→ TASK DIRECTIONS
Copy out exactly the lines from the start of the data to the line containing "let trfc := match". Include both.

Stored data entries
——————
-- ==== Sys2Proof/Machine/Memory.lean ====
section
/-! DEFINITION. The commands of the DRAM controller and the vault (R219 to R250). -/

namespace Sys2Proof.Machine

/-! Set-up (R220 to R225). -/

/-- log2 of the populated capacity, as a bit number of PA[39:6]. -/
def State.capBit (s : State) : Nat := 27 + s.rd (memPage 0) MEM_CFG_ranks + s.rd (memPage 0) MEM_CFG_density

/-- The masks form an invertible map within the capacity (R225). -/
def State.mapOk (s : State) : Bool :=
  let one := s.rd (memPage 0) MEM_CFG_ranks == 0
  let used := (List.range 9).filter fun m => !(m == 4 && one)
  let homes := used.filterMap fun m => homeBit (s.mask m)
  used.all (fun m => s.mask m != 0) && (!one || s.mask 4 == 0) && homes.eraseDups.length == homes.length
    && (List.range 9).all fun m => s.mask m < 2 ^ s.capBit

/-- The length of a strict window at the present rate (R239): the round less the refresh, in 64 equal parts. -/
def State.syncStrict (s : State) : State :=
  let fast := (List.range 16).any fun c => s.rd (chPage c) MEM_CH_STATUS_rate_r0 == 1 || s.rd (chPage c) MEM_CH_STATUS_rate_r1 == 1
  let trfc := match s.rd (memPage 0) MEM_CFG_density with | 0 => 180 | 1 => 210 | _ => 280
  if s.rd (memPage 0) MEM_CTRL_strict = 0 then s
  else
    let s := s.wr (memPage 20) MEM_STRICT_WIN_length (((if fast then 1953 else 3906) - trfc - 20) / 64)
    s.wr (memPage 20) MEM_STRICT_WIN_accesses (Config.windowAccesses (s.rd (memPage 0) MEM_CFG_rate) ((1953 - trfc - 20) / 64)).toNat

/-- The rule of a write of MEM_CTRL (R220, R225). -/
def State.memCtrlRule (s : State) (v : Word) : Rule :=
  if MEM_CTRL_init.get v = 1 ∧ (s.rd (memPage 0) MEM_STATUS_state ≠ 0 ∨ !s.mapOk) then .range else .ok

/-- A write of MEM_CTRL: training begins (R221). -/
def State.memCtrlWrite (s : State) (who : Nat) (value : Word) (be : BitVec 4) : State :=
  let p := memPage 0
  s.writeWith who p MEM_CTRL.off value be false s.memCtrlRule (s.writeRec who p MEM_CTRL.off) fun v t =>
    let t := ((t.store p MEM_CTRL.off v).wr p MEM_CTRL_init 0).syncStrict
    if MEM_CTRL_init.get v = 1 then t.wr p MEM_STATUS_state 1 else t

/-- MEM_INIT (R221). -/
def execMemInit (who : Actor) (s : State) : Host.Outcome State Fault Refusal :=
  .next (s.memCtrlWrite who.val (s.fieldWrite (memPage 0) MEM_CTRL_init 0 1) 15)

/-- MEM_TRAIN_DONE (R221, R222). -/
def execMemTrainDone (failed capacity : BitVec 16) (s : State) : Host.Outcome State Fault Refusal :=
  let p := memPage 0
  .next (
    if s.rd p MEM_STATUS_state ≠ 1 then s
    else if failed ≠ 0 then ((s.wr p MEM_STATUS_state 3).wr p MEM_STATUS_failed_ch failed.toNat).setLevel p 0 true
    else (s.wr p MEM_STATUS_state 2).wr p MEM_CAP_capacity capacity.toNat)

/-- The DRAM serves (R221, R222). -/
def State.dramReady (s : State) : Bool := s.rd (memPage 0) MEM_STATUS_state == 2

/-- A rank is fitted. -/
def State.rankHere (s : State) (rank : Nat) : Bool := rank == 0 || s.rd (memPage 0) MEM_CFG_ranks == 1

/-! Refresh (R229 to R231). -/

def rateField (rank : Nat) : Fld := if rank = 0 then MEM_CH_STATUS_rate_r0 else MEM_CH_STATUS_rate_r1
def creditField (rank : Nat) : Fld := if rank = 0 then MEM_CH_STATUS_credit_r0 else MEM_CH_STATUS_credit_r1
def mr4Field (rank : Nat) : Fld := if rank = 0 then MEM_CH_STATUS_mr4_r0 else MEM_CH_STATUS_mr4_r1

/-- MR4_POLL (R231): the code held, the rate set, MR4_HIGH and MR4_UNREADABLE. `goodMr4` counts readings at 1× in a row
up to 4, and is 15 for a rank whose last reading was shorter than half. -/
def execMr4Poll (ch : Fin 16) (rank : Fin 2) (code : Mr4) (s : State) : Host.Outcome State Fault Refusal :=
  let p := chPage ch.val
  let k := ch.val * 2 + rank.val
  .next (
    if !s.dramReady || !s.rankHere rank.val then s
    else
      let was := NatTbl.at_ s.mem.goodMr4 k
      let (c, good, bad) : Nat × Nat × Bool := match code with
        | .standardOrLonger c => (c.val, if was = 15 then 1 else min 4 (was + 1), false)
        | .half c => (c.val, 0, false)
        | .shorter c => (c.val, 15, false)
        | .failed c => (c.val, 0, true)
      let s := (s.wr p (mr4Field rank.val) c).hwField p (rateField rank.val) (if good = 4 then 0 else 1)
      let s := { s with mem := { s.mem with goodMr4 := NatTbl.put s.mem.goodMr4 k good } }
      let s := s.setLevel p 0 ((List.range 2).any fun r => NatTbl.at_ s.mem.goodMr4 (ch.val * 2 + r) == 15)
      (if bad then s.fault p 1 else s).syncStrict)

/-- A refresh of a rank: counted, its rows closed (R226, R229). -/
def State.refresh (s : State) (ch rank : Nat) : State :=
  let s := { s with mem := { s.mem with openRow := Tbl.drop (fun k => k / 16 == ch * 2 + rank) s.mem.openRow } }
  (s.wakeRank (ch * 2 + rank)).count (chPage ch) 4

/-- The ranks refresh under the controller: trained and active. -/
def State.refreshes (s : State) (rank : Nat) : Bool := s.dramReady && s.dramPower == 0 && s.rankHere rank

/-- REFRESH_DUE (R230, R239). -/
def execRefreshDue (ch : Fin 16) (rank : Fin 2) (s : State) : Host.Outcome State Fault Refusal :=
  let p := chPage ch.val
  .next (
    if !s.refreshes rank.val then s
    else if s.strictMem then s.refresh ch.val rank.val
    else if s.rd p (creditField rank.val) = 8 then (s.refresh ch.val rank.val).fault (memPage 18) 0
    else if !s.anyPanic then s.refresh ch.val rank.val
    else (s.wr p (creditField rank.val) (s.rd p (creditField rank.val) + 1)).count p 5)

/-- REFRESH_REPAY (R230). -/
def execRefreshRepay (ch : Fin 16) (rank : Fin 2) (s : State) : Host.Outcome State Fault Refusal :=
  let p := chPage ch.val
  .next (
    if !s.refreshes rank.val || s.anyPanic || s.rd p (creditField rank.val) == 0 then s
    else (s.wr p (creditField rank.val) (s.rd p (creditField rank.val) - 1)).refresh ch.val rank.val)

/-! Requests (R227, R228, R237, R239). -/

/-- The completion of a request. -/
def State.complete (s : State) (error : Bool) (data : List Byte) : State := { s with resp := ⟨error, data⟩ }

/-- The class of R228 that a waiting request takes: 2, 4 and 5 of a real-time port as it signals, 6 of an owner whose bucket is
positive (the Custodian's before the others', which count as 7 here), and 8 of the others. -/
def State.classFor (s : State) (rt : Option Nat) (who : Nat) : Nat :=
  match rt with
  | some p => if s.rd (memPage 18) MEM_RT_panic p = 1 then 2 else if s.rd (memPage 18) MEM_RT_urgent p = 1 then 4 else 5
  | none => if s.bucketNow who ≤ 0 then 8 else if who = 32 then 6 else 7
def State.classOf (s : State) (w : DramWait) : Nat := s.classFor w.rt w.who

/-- Waiting request number `i` may not be served at `line` yet: an older one has that line left, and one of the two writes (R227). -/
def State.lineHeld (s : State) (i line : Nat) (w : DramWait) : Bool :=
  (s.mem.waiting.take i).any fun v => v.left.contains line && (opWrites v.op || opWrites w.op)

/-- The requests that channel `c` may serve now, in order of arrival: number, line, class. -/
def State.servable (s : State) (c : Nat) : List (Nat × Nat × Nat) :=
  s.mem.waiting.zipIdx.filterMap fun e =>
    match e.1.left.find? fun l => s.channel (64 * l) == c with
    | none => none
    | some l =>
      let k := s.classOf e.1
      if s.mayServe e.1.who (64 * l) && !s.lineHeld e.2 l e.1 && !(s.strictMem && k == 8) then some (e.2, l, k) else none

/-- The row of a line is open. -/
def State.rowHit (s : State) (line : Nat) : Bool := NatTbl.at_ s.mem.openRow (s.bankKey (64 * line)) == s.rowOf (64 * line) + 1

/-- The choice of channel `c` (R228): within the first class, under the open policy, the oldest request to an open row, unless it
would pass a request that has been passed 8 times; else the oldest. With the numbers of the requests that it passes. -/
def State.pick (s : State) (c : Nat) : Option (Nat × Nat × List Nat) :=
  let rs := s.servable c
  let k := (rs.map fun r => r.2.2).foldl min 9
  let rs := rs.filter fun r => r.2.2 == k
  let old := rs.head?.map fun r => (r.1, r.2.1, [])
  if s.rd (chPage c) MEM_CH_CTRL_policy = 1 ∨ s.strictMem then old
  else match rs.find? fun r => s.rowHit r.2.1 with
    | none => old
    | some r =>
      let passed := (rs.map (·.1)).filter (· < r.1)
      if passed.all fun i => decide ((s.mem.waiting[i]?.map (·.passed)).getD 0 < 8) then some (r.1, r.2.1, passed) else old

/-- The end of a waiting request: its completion; a posted write that fails is charged (R244). -/
def State.finishWait (s : State) (w : DramWait) : State :=
  match w.op with
  | .read n =>
    if w.err then s.complete true (List.replicate n 0)
    else s.complete false ((linesOf w.addr n).flatMap fun l => ((w.got.find? fun e => e.1 == l).map (·.2)).getD [])
  | .write _ =>
    if w.err then (if w.posted then (if w.who < 32 then s.charge w.who else s) else s.complete true [])
    else if w.host then s.complete false [] else s

/-- One line of a waiting request served: the request leaves with its last line. -/
def State.serveLine (s : State) (i line : Nat) (passed : List Nat) : State :=
  match s.mem.waiting[i]? with
  | none => s
  | some w =>
    let ws := s.mem.waiting.zipIdx.map fun e => if passed.contains e.2 then { e.1 with passed := e.1.passed + 1 } else e.1
    let left := w.left.erase line
    let r : State × Option MemErr := match w.op with
      | .read n => s.readLine w.who w.addr n line
      | .write bs => s.writeLine w.who w.addr bs line
    let (a, n) := inLine w.addr (opSize w.op) line
    let w' := { w with left := left, err := w.err || r.2.isSome, got := if opWrites w.op then w.got else w.got ++ [(line, r.1.checkedBytes a n)] }
    let ws := if left.isEmpty then ws.eraseIdx i else ws.set i w'
    let t : State := { r.1 with mem := { r.1.mem with waiting := ws } }
    if left.isEmpty then t.finishWait w' else t

/-- Lines of waiting requests served while a channel may serve one; `fuel` bounds their number. -/
def State.serveN : Nat → State → State
  | 0, s => s
  | n + 1, s => match (List.range 16).findSome? s.pick with
    | none => s
    | some (i, l, passed) => (s.serveLine i l passed).serveN n

/-- What the channels may serve of the waiting requests; queues with no read left waiting drain (R227). -/
def State.serveWaiting (s : State) : State :=
  let s := s.serveN (s.mem.waiting.foldl (fun n w => n + w.left.length) 0)
  (List.range 16).foldl State.drainIdle s

/-- A DRAM request that passed its checks, served at once: its completion; a posted write that fails is charged (R244). -/
def State.serve (s : State) (req : MemReq) (pa : Nat) : MemOp → State
  | .read n =>
    let (t, e) := s.readLines req.actor.val pa n (linesOf pa n)
    if e.isSome then t.complete true (List.replicate n 0) else t.complete false (t.checkedBytes pa n)
  | .write bs =>
    let (t, e) := s.writeLines req.actor.val pa bs (linesOf pa bs.length)
    match e with
    | none => t.complete false []
    | some _ => if req.posted then (if req.actor.val < 32 then t.charge req.actor.val else t) else t.complete true []

/-- The bytes of DRAM and of the vault that BAR4 reaches (R252): an access past them is an Unsupported Request. -/
def apertureDram : Nat := 2 ^ 36
def apertureVault : Nat := 2 ^ 26

/-- A DRAM request: refused with an error completion; served at once where the DRAM is active, no window holds it and nothing
waits before it; else it waits for the exit or its windows. -/
def State.dramRequest (s : State) (req : MemReq) (pa : Nat) (op : MemOp) : State :=
  let none_ := if opWrites op then [] else List.replicate (opSize op) 0
  if req.cls.val = 0 && (!s.hostHeard || decide (apertureDram < pa + opSize op)) then s.complete true none_
  else match s.memCheck req.actor.val req.cls.val 0 pa (opSize op) (opWrites op) with
  | some e => (s.memFault req.actor.val e).complete true none_
  | none =>
    let rt := req.port.map (·.val)
    let s := s.noteNonRt rt
    if s.dramPower = 0 ∧ !s.strictMem ∧ s.mem.waiting.isEmpty then s.serve req pa op
    else
      let w : DramWait := ⟨req.actor.val, rt, true, req.posted, pa, op, linesOf pa (opSize op), false, [], 0, s.now⟩
      ({ s with mem := { s.mem with waiting := s.mem.waiting ++ [w] } } : State).serveWaiting

/-- DRAM_READ and DRAM_WRITE (R225, R227, R241 to R244, R295). -/
def execDramRead (req : MemReq) (pa len : Nat) (s : State) : Host.Outcome State Fault Refusal :=
  .next (if len = 0 then s else s.dramRequest req pa (.read len))
def execDramWrite (req : MemReq) (pa : Nat) (data : List Byte) (s : State) : Host.Outcome State Fault Refusal :=
  .next (if data.isEmpty then s else s.dramRequest req pa (.write data))

/-! Low power (R233 to R237). -/

def State.minTolerance (s : State) : Nat := s.rd (memPage 0) MEM_LT_MIN_tolerance

/-- POWER_DOWN_ENTRY (R233): the exit time is 0.03 us, so a tolerance of one unit exceeds it. -/
def execPowerDownEntry (ch : Fin 16) (rank : Fin 2) (s : State) : Host.Outcome State Fault Refusal :=
  let k := ch.val * 2 + rank.val
  let idle := s.rd (chPage ch.val) MEM_CH_PD_IDLE_idle
  .next (
    if !s.refreshes rank.val || s.rd (memPage 0) MEM_CTRL_strict == 1 || idle == 0 || s.minTolerance == 0
        || s.mem.down.any (fun (e : Nat × Nat) => e.1 == k) || decide (s.now < NatTbl.at_ s.mem.lastReq k + idle * 10) then s
    else { s with mem := { s.mem with down := s.mem.down ++ [(k, s.now)],
                                      openRow := Tbl.drop (fun j => j / 16 == k) s.mem.openRow } })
——————
→ ANSWER
-- ==== Sys2Proof/Machine/Memory.lean ====
section
/-! DEFINITION. The commands of the DRAM controller and the vault (R219 to R250). -/

namespace Sys2Proof.Machine

/-! Set-up (R220 to R225). -/

/-- log2 of the populated capacity, as a bit number of PA[39:6]. -/
def State.capBit (s : State) : Nat := 27 + s.rd (memPage 0) MEM_CFG_ranks + s.rd (memPage 0) MEM_CFG_density

/-- The masks form an invertible map within the capacity (R225). -/
def State.mapOk (s : State) : Bool :=
  let one := s.rd (memPage 0) MEM_CFG_ranks == 0
  let used := (List.range 9).filter fun m => !(m == 4 && one)
  let homes := used.filterMap fun m => homeBit (s.mask m)
  used.all (fun m => s.mask m != 0) && (!one || s.mask 4 == 0) && homes.eraseDups.length == homes.length
    && (List.range 9).all fun m => s.mask m < 2 ^ s.capBit

/-- The length of a strict window at the present rate (R239): the round less the refresh, in 64 equal parts. -/
def State.syncStrict (s : State) : State :=
  let fast := (List.range 16).any fun c => s.rd (chPage c) MEM_CH_STATUS_rate_r0 == 1 || s.rd (chPage c) MEM_CH_STATUS_rate_r1 == 1
  let trfc := match s.rd (memPage 0) MEM_CFG_density with | 0 => 180 | 1 => 210 | _ => 280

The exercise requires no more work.